[School-of-data] 'Tabula helps you liberate data tables trapped inside evil PDFs'

Tom Morris tfmorris at gmail.com
Sat Apr 6 21:01:38 UTC 2013


Tabula's principal contribution seems to be the web uploading
interface and queuing mechanism.  It doesn't do page segmentation or
table identification and it's table processing seems somewhat
rudimentary.

People who are interested in this will likely be interested in the
ICDAR 2013 Table competition which is underway now and its associated
corpus.
http://www.tamirhassan.com/competition.html


On Sat, Apr 6, 2013 at 1:02 AM, Eldan Goldenberg <eldang at gmail.com> wrote:

> I haven't tried it yet, but it doesn't look like the process for self-hosting on a local OSX or Linux box is too onerous:
> https://github.com/jazzido/tabula/blob/master/README.md#manual-installation-os-x-or-linux

The directions are really only for OS X, not Linux.  I just did an
Ubuntu installation and it requires building the latest OpenCV & MuPDF
from source, so it's not as simple as using a package manager, but
it's doable given 750 MB of free disk space and a free hour of time.
I'll contribute the Ubuntu directions back in a pull request to make
it easier for the next person, but they could simplify matters greatly
with a little attention to the dependencies.
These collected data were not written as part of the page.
-- ==== Sys2Proof/Machine/Command.lean ====
section
/-! DEFINITION. The host's writes to `CMD` (spec/10 R12). A write while `BUSY` is ignored. -/

namespace Sys2Proof.Machine

/-- A write to `CMD` in a state that is not `BUSY` does `act`; in `BUSY` it is ignored (R12). -/
def unlessBusy (act : State → State) (s : State) : Result :=
  if s.status = .busy then .next s else .next (act s)

/-- `NOP`: a write of 0 does nothing (R12). -/
def execNop (s : State) : Result := unlessBusy id s

/-- `ENC`: starts the command (R12, R28, R196); the engine's steps run it to its end (R197, R262). -/
def execEnc (s : State) : Result := unlessBusy (startCommand .encStart) s

/-- `DEC`: starts the command (R12, R28, R231); the engine's steps run it to its end (R233, R262). -/
def execDec (s : State) : Result := unlessBusy (startCommand .decHeader) s

/-- `CLR` (R12, R264). -/
def execClr (s : State) : Result := unlessBusy clearCommand s

end Sys2Proof.Machine
end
On Sat, Apr 6, 2013 at 3:16 AM, Peter Murray-Rust <pm286 at cam.ac.uk> wrote:

> [Tabula] still (I think) needs tables fed one at a time

Correct, they don't do any page segmentation or table identification.
The table boundaries need to be hand-drawn for each table and the
resulting CSV data copied individually.  It would be pretty tedious
for a paper with lots of tables.

It's got some other quirks (e.g. putting question marks in empty
cells) and limitations (e.g. word segmentation is dodgy).  It would be
interesting to see how its quality compares to PDF2Table or some of
the commercial alternatives (a good meta project).